For each entry below, output it exactly as it stands.

===== Data to use

-- ==== Sys2Proof/Word.lean ====
section
/-! DEFINITION. The word and byte types of the part and their plainest arithmetic (00_scope.md 4.3). -/

namespace Sys2Proof

/-- A byte of a trunk slot, a tag, a generation, a fill byte. -/
abbrev Byte := BitVec 8

/-- A 16-bit word, sent most significant bit first on every serial line (00_scope.md 4.3). -/
abbrev Word := BitVec 16

/-- Bits 15 to 8 of a word. -/
def Word.hi (w : Word) : Byte := BitVec.ofNat 8 (w.toNat / 256)

/-- Bits 7 to 0 of a word. -/
def Word.lo (w : Word) : Byte := BitVec.ofNat 8 w.toNat

/-- The word with the byte h in bits 15 to 8 and the byte l in bits 7 to 0. -/
def Word.ofBytes (h l : Byte) : Word := BitVec.ofNat 16 (h.toNat * 256 + l.toNat)

/-- A field of a word: its value moved up by its lowest bit's number. -/
def Word.field (value lowest : Nat) : Word := BitVec.ofNat 16 (value * 2 ^ lowest)

/-- A one-bit field as a number. -/
def bitNat (b : Bool) : Nat := if b then 1 else 0

end Sys2Proof
end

==========

● **Answer to this problem**:
-- ==== Sys2Proof/Word.lean ====
section
/-! DEFINITION. The word and byte types of the part and their plainest arithmetic (00_scope.md 4.3). -/

namespace Sys2Proof

/-- A byte of a trunk slot, a tag, a generation, a fill byte. -/
abbrev Byte := BitVec 8

/-- A 16-bit word, sent most significant bit first on every serial line (00_scope.md 4.3). -/
abbrev Word := BitVec 16

/-- Bits 15 to 8 of a word. -/
def Word.hi (w : Word) : Byte := BitVec.ofNat 8 (w.toNat / 256)

/-- Bits 7 to 0 of a word. -/
def Word.lo (w : Word) : Byte := BitVec.ofNat 8 w.toNat

/-- The word with the byte h in bits 15 to 8 and the byte l in bits 7 to 0. -/
def Word.ofBytes (h l : Byte) : Word := BitVec.ofNat 16 (h.toNat * 256 + l.toNat)

/-- A field of a word: its value moved up by its lowest bit's number. -/
def Word.field (value lowest : Nat) : Word := BitVec.ofNat 16 (value * 2 ^ lowest)

/-- A one-bit field as a number. -/
def bitNat (b : Bool) : Nat := if b then 1 else 0

end Sys2Proof
end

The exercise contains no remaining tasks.